Binary leaking in h2_connection processes

Question

Binary leaking in h2_connection processes

jonasrichard opened this issue 7 years ago · comments

I use chatterbox as a dependency of the inaka/apns4erl project. After some hours of running of the application I faced with ever growing process sizes (process_info(pid, memory)). Did some investigation I found this:

process_info(pid(0,1238,0), binary).
{binary,[{139665827264464,60,1},
         {139665831210656,60,1},
         {139664600088128,60,1},
         {139665831140616,60,1},
         {139665831222376,60,1},
         {139664600244240,60,1},
         {139665827188416,60,1},
         {139664600522856,60,1},
         {139664605657712,60,1},
         {139664605954696,60,1},
         {139664605903872,60,1},
         {139664606052304,60,1},
         {139664600433752,60,1},
         {139664605649112,60,1},
         {139664531257216,60,1},
         {139665827110208,60,1},
         {139664605153864,60,1},
         {139665827411976,60,1},
         {139665827397160,60,1},
         {139665827115824,60,1},
         {139664605243344,60,1},
         {139664605133416,60,1},
         {139664605420536,60,1},
         {139664605405256,60,1},
         {139664637840368,60,...},
         {139664638044448,...},
         {...}|...]}
(myhost@my_ip)48> length(element(2, v(47))).
1851

Do you have a clue where this binary leak can occur?

Fred Hebert · Answer 1 · Wed Nov 01 2017 05:44:58 GMT+0800 (China Standard Time)

If you call for a manual garbage collection of the process, do these go away? If so the leak is probably fixable through well-placed hibernation calls more than anything else.

Richard Jonas · Answer 2 · Thu Nov 02 2017 00:10:41 GMT+0800 (China Standard Time)

I did a erlang:garbage_collect/0 but the binaries didn't go away. I don't know the process structure of chatterbox, but I think there are two processes pass the binaries, and after some matching one process hold refc binaries. It is hard to find when those binaries remain, because there were at least 50,000 http2 requests were sent (so much more than the number of refc binaries). I think it happens only in edge cases.
I didn't use chatterbox directly but apns4erl.
https://github.com/inaka/apns4erl
Tomorrow I will check if other processes has something similar. Do you think in a crashdump I can see those binaries? Or the GC during crashdump will eliminate them?

Fred Hebert · Answer 3 · Thu Nov 02 2017 01:28:33 GMT+0800 (China Standard Time)

If you can see them in the crash dump, they were really being held in memory by the process. If they are gone, that's because the VM ran a GC before writing them to the dump.

Richard Jonas · Answer 4 · Thu Nov 02 2017 17:41:59 GMT+0800 (China Standard Time)

Ok, calling the garbage_collect(Pid) decreased the number of refc binaries from 1932 to 84. So probably we will call GC for only those processes when the refc binaries count is more than a threshold. Does it sound right (not too odd)?

Fred Hebert · Answer 5 · Thu Nov 02 2017 18:57:06 GMT+0800 (China Standard Time)

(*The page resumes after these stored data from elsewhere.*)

-- ==== Sys2Proof/Word.lean ====
section
/-! DEFINITION. The word types of NCU-64D128 (00_scope.md R6, R7). -/

namespace Sys2Proof

/-- A byte of the text buffer (10_state.md R30). -/
abbrev Byte := BitVec 8

/-- The 64-bit pattern of an integer register (10_state.md R21). -/
abbrev Word := BitVec 64

/-- A word of the host data bus (00_scope.md R6), also a command word (30_encoding.md R90). -/
abbrev BusWord := BitVec 32

/-- The 128-bit value of a register pair (10_state.md R24). -/
abbrev Quad := BitVec 128

/-- A 4-bit register number (30_encoding.md R92). -/
abbrev RegNo := BitVec 4

end Sys2Proof
end

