theorem witness_ShiftLaws :
    ((pairOf (onesReg true) (minReg false)).x 2).v.toNat = 2 ^ (63#6).toNat ∧
    (((pairOf (onesReg true) ⟨1#64, false⟩).x 2).v.toNat = 2 ^ (0#6).toNat ∧
      ((pairOf (onesReg true) ⟨1#64, false⟩).x 1).u = true) ∧
    ((pairOf ⟨0x7FFFFFFFFFFFFFFF#64, false⟩ ⟨127#64, false⟩).x 1).v.getLsbD 63 = false ∧
    (63#6).toNat = amountOf ((pairOf ⟨0x7FFFFFFFFFFFFFFF#64, false⟩ ⟨127#64, false⟩).x 2) := by
  decide

theorem witness_CmpComparesValues :
    (minReg false).val < (minReg true).val ∧ (⟨5#64, false⟩ : Reg).val = (⟨5#64, true⟩ : Reg).val ∧
    (⟨0x7FFFFFFFFFFFFFFF#64, false⟩ : Reg).val < (minReg true).val ∧
    (pairOf (minReg false) (minReg true)).x 1 = minReg false ∧ (pairOf (minReg false) (minReg true)).x 2 = minReg true := by
  decide

theorem witness_CmpuComparesPatternsAndShowsCarry :
    ((pairOf ⟨0x7FFFFFFFFFFFFFFF#64, false⟩ (minReg false)).x 1).v.toNat <
      ((pairOf ⟨0x7FFFFFFFFFFFFFFF#64, false⟩ (minReg false)).x 2).v.toNat ∧
    ((pairOf (onesReg true) (onesReg false)).x 1).v = ((pairOf (onesReg true) (onesReg false)).x 2).v ∧
    ((pairOf (onesReg true) ⟨0#64, true⟩).x 2).v.toNat < ((pairOf (onesReg true) ⟨0#64, true⟩).x 1).v.toNat ∧ 1#4 ≠ 2#4 := by
  decide

theorem witness_EqTestsEquality :
    (let s := pairOf ⟨0x7FFFFFFFFFFFFFFF#64, false⟩ ⟨0x7FFFFFFFFFFFFFFF#64, true⟩;
      (s.x 1).v = (s.x 2).v ∧ ¬ ((s.x 1).u ≠ (s.x 2).u ∧ (s.x 1).v.getLsbD 63 = true ∧ (s.x 2).v.getLsbD 63 = true)) ∧
    (let s := pairOf (minReg false) (minReg true);
      ¬ ((s.x 1).v = (s.x 2).v ∧
        ¬ ((s.x 1).u ≠ (s.x 2).u ∧ (s.x 1).v.getLsbD 63 = true ∧ (s.x 2).v.getLsbD 63 = true))) := by
  decide

theorem witness_ComparisonLaws :
    (((pairOf (onesReg true) (minReg true)).x 1).u = true ∧ ((pairOf (onesReg true) (minReg true)).x 2).u = true) ∧
    (((pairOf (onesReg false) (minReg false)).x 1).u = false ∧ ((pairOf (onesReg false) (minReg false)).x 2).u = false ∧
      ((pairOf (onesReg false) (minReg false)).x 1).v.getLsbD 63 = ((pairOf (onesReg false) (minReg false)).x 2).v.getLsbD 63) ∧
    (run 0x00021118 [(1, minReg false), (2, ⟨0#64, false⟩), (3, ⟨1#64, true⟩)] []).x 1 = onesReg false ∧
    (run 0x00032118 [(1, minReg false), (2, ⟨0#64, false⟩), (3, ⟨1#64, true⟩)] []).x 1 = onesReg false := by
  decide

theorem witness_CvtfConvertsBinary64 :
    (let w := (pairOf ⟨0x7FF0000000000001#64, false⟩ Reg.zero).x 1;
      w.v.extractLsb' 52 11 = 0x7FF#11 ∧ w.v.extractLsb' 0 52 ≠ 0#52) ∧
    (let w := (pairOf ⟨0xFFF0000000000000#64, false⟩ Reg.zero).x 1;
      w.v.extractLsb' 52 11 = 0x7FF#11 ∧ w.v.extractLsb' 0 52 = 0#52) ∧
    (let w := (pairOf ⟨0x7FEFFFFFFFFFFFFF#64, false⟩ Reg.zero).x 1;
      w.v.extractLsb' 52 11 ≠ 0x7FF#11) := by
  decide

theorem radix_ten : Radix 0#6 10 := .inl ⟨rfl, rfl⟩
theorem radix_two : Radix 2#6 2 := .inr (by decide)
theorem radix_greatest : Radix 36#6 36 := .inr (by decide)

theorem integerText_zz : IntegerText 36 (text "-zZ") (-1295) :=
  ⟨[0x7A#8, 0x5A#8], [35, 35], by decide, .cons (.inr (.inl (by decide))) (.cons (.inr (.inr (by decide))) .nil), by decide,
    .inr ⟨by decide, by norm_num [Nat.ofDigits]⟩⟩

/-- "+" is no digit. -/
theorem not_digit_plus (d : Nat) : ¬ DigitByte 0x2B#8 d := by
  simp [DigitByte]; omega

theorem witness_IparseReadsIntegerText :
    State.reset.tlen = 0#14 ∧
    ((start [] (text "1-")).tlen ≠ 0#14 ∧ RadixOutOfRange 1#6 ∧ RadixOutOfRange 37#6 ∧ RadixOutOfRange 63#6) ∧
    ((start [] (text "+")).tlen ≠ 0#14 ∧ Radix 36#6 36 ∧ ∀ v, ¬ IntegerText 36 (start [] (text "+")).text v) ∧
    (Radix 36#6 36 ∧ IntegerText 36 (start [] (text "-zZ")).text (-1295)) := by
  rw [text_start (text "+") (by decide), text_start (text "-zZ") (by decide)]
  refine ⟨rfl, ⟨by decide, .inl rfl, .inr (by decide), .inr (by decide)⟩, ⟨by decide, radix_greatest, ?_⟩, radix_greatest,
    integerText_zz⟩
  rintro v ⟨ds, vs, hne, hd, -, h⟩
  rcases h with ⟨rfl, -⟩ | ⟨h, -⟩
  · cases hd with
    | cons h1 _ => exact not_digit_plus _ h1
  · exact absurd (List.cons.inj h).1 (by decide)

theorem witness_IfmtWritesShortestText :
    Radix 0#6 10 ∧ Radix 2#6 2 ∧ Radix 36#6 36 ∧ RadixOutOfRange 1#6 ∧ RadixOutOfRange 37#6 ∧ RadixOutOfRange 63#6 :=
  ⟨radix_ten, radix_two, radix_greatest, .inl rfl, .inr (by decide), .inr (by decide)⟩

theorem witness_IntegerTextRoundTrip : Radix 36#6 36 := radix_greatest

/-! ### Decimal texts -/

/-- A numeric text with an exponent and without a point. -/
theorem numeric_exp (neg : Bool) (sg ip : List Byte) (eneg : Bool) (esg ds : List Byte) (hs : SignPart neg sg) (hi : ip ≠ [])
    (hd : DecDigits ip) (hes : SignPart eneg esg) (hds : ds ≠ []) (hdd : DecDigits ds) :
    NumericText (sg ++ ip ++ [] ++ 0x45#8 :: (esg ++ ds)) neg (decInt ip)
      (if eneg then -(decInt ds : Int) else (decInt ds : Int)) :=
  ⟨sg, ip, [], [], _, _, hs, hi, hd, .inl ⟨rfl, rfl⟩, .inr ⟨eneg, esg, ds, hes, hds, hdd, rfl, rfl⟩, rfl, by simp, by simp⟩

/-- The digits of "n" repeated. -/
def nines (k : Nat) : List Byte := List.replicate k 0x39#8

/-- "1" and zeros. -/
def oneZeros (k : Nat) : List Byte := 0x31#8 :: List.replicate k 0x30#8

theorem sign_none : SignPart false [] := .inl ⟨rfl, .inl rfl⟩
theorem sign_plus : SignPart false [0x2B#8] := .inl ⟨rfl, .inr rfl⟩
theorem sign_minus : SignPart true [0x2D#8] := .inr ⟨rfl, rfl⟩

/-- A text "<digits>E<sign><digits>" as the text of a state. -/
theorem numeric_state (t : List Byte) (neg : Bool) (sg ip : List Byte) (eneg : Bool) (esg ds : List Byte) (c : Nat) (q : Int)
    (ht : t = sg ++ ip ++ [] ++ 0x45#8 :: (esg ++ ds)) (hl : t.length < 2 ^ 14) (hs : SignPart neg sg) (hi : ip ≠ [])
    (hd : DecDigits ip) (hes : SignPart eneg esg) (hds : ds ≠ []) (hdd : DecDigits ds) (hc : decInt ip = c)
    (hq : (if eneg then -(decInt ds : Int) else (decInt ds : Int)) = q) : NumericText (start [] t).text neg c q := by
  rw [text_start t hl, ht, ← hc, ← hq]
  exact numeric_exp neg sg ip eneg esg ds hs hi hd hes hds hdd

theorem dec_nines (k : Nat) : DecDigits (nines k) := by
  intro b hb; rw [List.eq_of_mem_replicate hb]; decide

/-- The number of digits of `c`, by the digits themselves. -/
theorem digitCount_of_lt (c k : Nat) (h1 : 10 ^ k ≤ c) (h2 : c < 10 ^ (k + 1)) : digitCount c = k + 1 := by
  have h0 : c ≠ 0 := by
    have : 0 < 10 ^ k := by positivity
    omega
  simp only [digitCount, outDigits, h0, if_false, List.length_reverse, List.length_map]
  have h3 : (Nat.digits 10 c).length ≤ k + 1 := (Nat.digits_length_le_iff (by omega) c).mpr h2
  have h4 : k < (Nat.digits 10 c).length := (Nat.lt_digits_length_iff (by omega) c).mpr h1
  omega

theorem witness_DecimalParseKeepsFittingNumber :
    (evenReg 14#4 = true ∧ evenReg 9#4 = false) ∧
    ((start [] (text "9999999999999999999999999999999999E6111")).tlen.toNat < 7000 ∧
      NumericText (start [] (text "9999999999999999999999999999999999E6111")).text false (10 ^ 34 - 1) 6111) ∧
    ((start [] (text "-1E-6176")).tlen.toNat < 7000 ∧ NumericText (start [] (text "-1E-6176")).text true 1 (-6176)) :=
  ⟨by decide,
   ⟨by decide, numeric_state _ false [] (nines 34) false [] [0x36#8, 0x31#8, 0x31#8, 0x31#8] _ _ (by decide) (by decide)
      sign_none (by decide) (dec_nines 34) sign_none (by decide) (by unfold DecDigits; decide)
      (by simp [decInt, nines, List.replicate, Nat.ofDigits_cons]) (by simp [decInt, Nat.ofDigits_cons])⟩,
   ⟨by decide, numeric_state _ true [0x2D#8] [0x31#8] true [0x2D#8] [0x36#8, 0x31#8, 0x37#8, 0x36#8] _ _ (by decide) (by decide)
      sign_minus (by decide) (by unfold DecDigits; decide) sign_minus (by decide) (by unfold DecDigits; decide)
      (by simp [decInt]) (by simp [decInt, Nat.ofDigits_cons])⟩⟩

theorem witness_DecimalZeroClampsExponent :
    evenReg 8#4 = true ∧ (start [] (text "-0E+7000")).tlen.toNat < 7000 ∧
    NumericText (start [] (text "-0E+7000")).text true 0 7000 :=
  ⟨by decide, by decide, numeric_state _ true [0x2D#8] [0x30#8] false [0x2B#8] [0x37#8, 0x30#8, 0x30#8, 0x30#8] _ _ (by decide)
    (by decide) sign_minus (by decide) (by unfold DecDigits; decide) sign_plus (by decide) (by unfold DecDigits; decide)
    (by simp [decInt]) (by simp [decInt, Nat.ofDigits_cons])⟩

theorem witness_DecimalSpecialForms :
    evenReg 8#4 = true ∧ InfinityForm (start [] (text "-Infinity")).text true ∧ NanForm (start [] (text "+NaN")).text := by
  rw [text_start _ (by decide), text_start _ (by decide)]
  exact ⟨by decide, ⟨_, sign_minus, by decide⟩, ⟨_, _, sign_plus, by decide⟩⟩

/-- ".5" is none of the forms (95_test_vectors.md 2.7). -/
theorem witness_DecimalMalformedRaisesFormat :
    7000 ≤ ({ State.reset with tlen := 7000#14 } : State).tlen.toNat ∧
    ((∀ neg, ¬ InfinityForm (start [] (text ".5")).text neg) ∧ ¬ NanForm (start [] (text ".5")).text ∧
      ∀ neg c q, ¬ NumericText (start [] (text ".5")).text neg c q) := by
  rw [text_start _ (by decide)]
  have hne : text ".5" = [0x2E#8, 0x35#8] := by decide
  rw [hne]
  refine ⟨by decide, ?_, ?_, ?_⟩
  · rintro neg ⟨sg, -, h⟩
    have := congrArg List.length h
    simp at this
  · rintro ⟨neg, sg, -, h⟩
    have := congrArg List.length h
    simp at this
  · rintro neg c q ⟨sg, ip, ft, fp, et, e, hs, hi, hd, -, -, h, -, -⟩
    rcases hs with ⟨-, rfl | rfl⟩ | ⟨-, rfl⟩
    · cases ip with
      | nil => exact hi rfl
      | cons b bs =>
        have hb := hd b (by simp)
        have : b = 0x2E#8 := by simpa using (congrArg List.head? h).symm
        subst this
        exact absurd hb.1 (by decide)
    · exact absurd (congrArg List.head? h) (by simp)
    · exact absurd (congrArg List.head? h) (by simp)

theorem witness_DecimalExcessExponent :
    evenReg 8#4 = true ∧
    ((start [] (text "1E6145")).tlen.toNat < 7000 ∧ NumericText (start [] (text "1E6145")).text false 1 6145 ∧
      34 < min (digitCount 1 : Int) 34 + (6145 - 6111)) ∧
    ((start [] (text "1E6144")).tlen.toNat < 7000 ∧ NumericText (start [] (text "1E6144")).text false 1 6144 ∧
      min (digitCount 1 : Int) 34 + (6144 - 6111) ≤ 34) := by
  rw [show digitCount 1 = 1 from digitCount_of_lt 1 0 (by decide) (by decide)]
  exact ⟨by decide,
    ⟨by decide, numeric_state _ false [] [0x31#8] false [] [0x36#8, 0x31#8, 0x34#8, 0x35#8] _ _ (by decide) (by decide)
      sign_none (by decide) (by unfold DecDigits; decide) sign_none (by decide) (by unfold DecDigits; decide)
      (by simp [decInt]) (by simp [decInt, Nat.ofDigits_cons]), by decide⟩,
    ⟨by decide, numeric_state _ false [] [0x31#8] false [] [0x36#8, 0x31#8, 0x34#8, 0x34#8] _ _ (by decide) (by decide)
      sign_none (by decide) (by unfold DecDigits; decide) sign_none (by decide) (by unfold DecDigits; decide)
      (by simp [decInt]) (by simp [decInt, Nat.ofDigits_cons]), by decide⟩⟩

/-- A text "<digits>E-6177". -/
theorem numeric_low (ip : List Byte) (c : Nat) (t : List Byte) (ht : t = ip ++ [] ++ text "E-6177") (hl : t.length < 2 ^ 14)
    (hi : ip ≠ []) (hd : DecDigits ip) (hc : decInt ip = c) : NumericText (start [] t).text false c (-6177) :=
  numeric_state t false [] ip true [0x2D#8] [0x36#8, 0x31#8, 0x37#8, 0x37#8] c _ (by rw [ht]; rfl) hl sign_none hi hd sign_minus
    (by decide) (by unfold DecDigits; decide) hc (by simp [decInt, Nat.ofDigits_cons])

theorem witness_StrictParseDropsOnlyZeros :
    evenReg 8#4 = true ∧
    (NumericText (start [] (text "10E-6177")).text false 10 (-6177) ∧ 10 = 10 ^ 1 * 1 ∧ 1 % 10 ≠ 0 ∧
      ((1 : Nat) : Int) = max 0 (max ((digitCount 10 : Int) - 34) (-6176 - -6177)) ∧ 1 ≤ 1 ∧ (-6177 : Int) + 1 ≤ 6111) ∧
    (NumericText (start [] (text "15E-6177")).text false 15 (-6177) ∧ 15 = 10 ^ 0 * 15 ∧ 15 % 10 ≠ 0 ∧
      ((1 : Nat) : Int) = max 0 (max ((digitCount 15 : Int) - 34) (-6176 - -6177)) ∧ 0 < 1 ∧ 0 + 1 < digitCount 15) ∧
    (NumericText (start [] (text "1E-6177")).text false 1 (-6177) ∧ 1 = 10 ^ 0 * 1 ∧ 1 % 10 ≠ 0 ∧
      ((1 : Nat) : Int) = max 0 (max ((digitCount 1 : Int) - 34) (-6176 - -6177)) ∧ 0 < 1 ∧ 0 + 1 = digitCount 1) ∧
    ((start [] (oneZeros 34 ++ text "E6111")).tlen.toNat < 7000 ∧
      NumericText (start [] (oneZeros 34 ++ text "E6111")).text false (10 ^ 34) 6111 ∧ 10 ^ 34 = 10 ^ 34 * 1 ∧
      ((1 : Nat) : Int) = max 0 (max ((digitCount (10 ^ 34) : Int) - 34) (-6176 - 6111)) ∧
      6111 < (6111 : Int) + min (34 : Nat) (1 : Nat)) := by
  rw [show digitCount 10 = 2 from digitCount_of_lt 10 1 (by decide) (by decide),
    show digitCount 15 = 2 from digitCount_of_lt 15 1 (by decide) (by decide),
    show digitCount 1 = 1 from digitCount_of_lt 1 0 (by decide) (by decide),
    show digitCount (10 ^ 34) = 35 from digitCount_of_lt _ 34 (by decide) (by decide)]
  refine ⟨by decide, ⟨numeric_low [0x31#8, 0x30#8] 10 _ (by decide) (by decide) (by decide) (by unfold DecDigits; decide)
      (by simp [decInt, Nat.ofDigits_cons]), by decide⟩,
    ⟨numeric_low [0x31#8, 0x35#8] 15 _ (by decide) (by decide) (by decide) (by unfold DecDigits; decide)
      (by simp [decInt, Nat.ofDigits_cons]), by decide⟩,
    ⟨numeric_low [0x31#8] 1 _ (by decide) (by decide) (by decide) (by unfold DecDigits; decide)
      (by simp [decInt]), by decide⟩, by decide, ?_, by decide⟩
  exact numeric_state _ false [] (oneZeros 34) false [] [0x36#8, 0x31#8, 0x31#8, 0x31#8] _ _ (by decide) (by decide)
    sign_none (by decide) (by unfold DecDigits; decide) sign_none (by decide) (by unfold DecDigits; decide)
    (by simp [decInt, oneZeros, List.replicate, Nat.ofDigits_cons]) (by simp [decInt, Nat.ofDigits_cons])

theorem witness_StrictParseIsExact :
    evenReg 8#4 = true ∧ NumericText (start [] (text "10E-6177")).text false 10 (-6177) ∧
    ∃ t, exec (.dparse 8) (start [] (text "10E-6177")) = .next t ∧ t.status.cause = .none :=
  ⟨by decide, numeric_low [0x31#8, 0x30#8] 10 _ (by decide) (by decide) (by decide) (by unfold DecDigits; decide)
    (by simp [decInt, Nat.ofDigits_cons]), _, rfl, by decide⟩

That can work temporarily. I think the ideal fixes in these cases for now is to modify the risky processes to run hibernation tasks from time to time when they get downtime so they force this on their own.

Richard Jonas · Answer 6 · Thu Nov 02 2017 19:51:31 GMT+0800 (China Standard Time)

It is also interesting that process_info(memory) and heap size in normal process_info gives me different results. And like I said, the reductions were huge. So I decided to reconnect in every 10 minute instead of the GC.

> process_info(P1, memory).
{memory,201303168}
> process_info(P1).
...
 {total_heap_size,17474138},
 {heap_size,2072833},
 {stack_size,10},
 {reductions,123302750526},
 {garbage_collection,[{max_heap_size,#{error_logger => true,kill => true,size => 0}},
                      {min_bin_vheap_size,46422},
                      {min_heap_size,233},
                      {fullsweep_after,65535},
                      {minor_gcs,41}]},
...

Tristan Sloughter · Answer 7 · Tue Jun 26 2018 07:07:59 GMT+0800 (China Standard Time)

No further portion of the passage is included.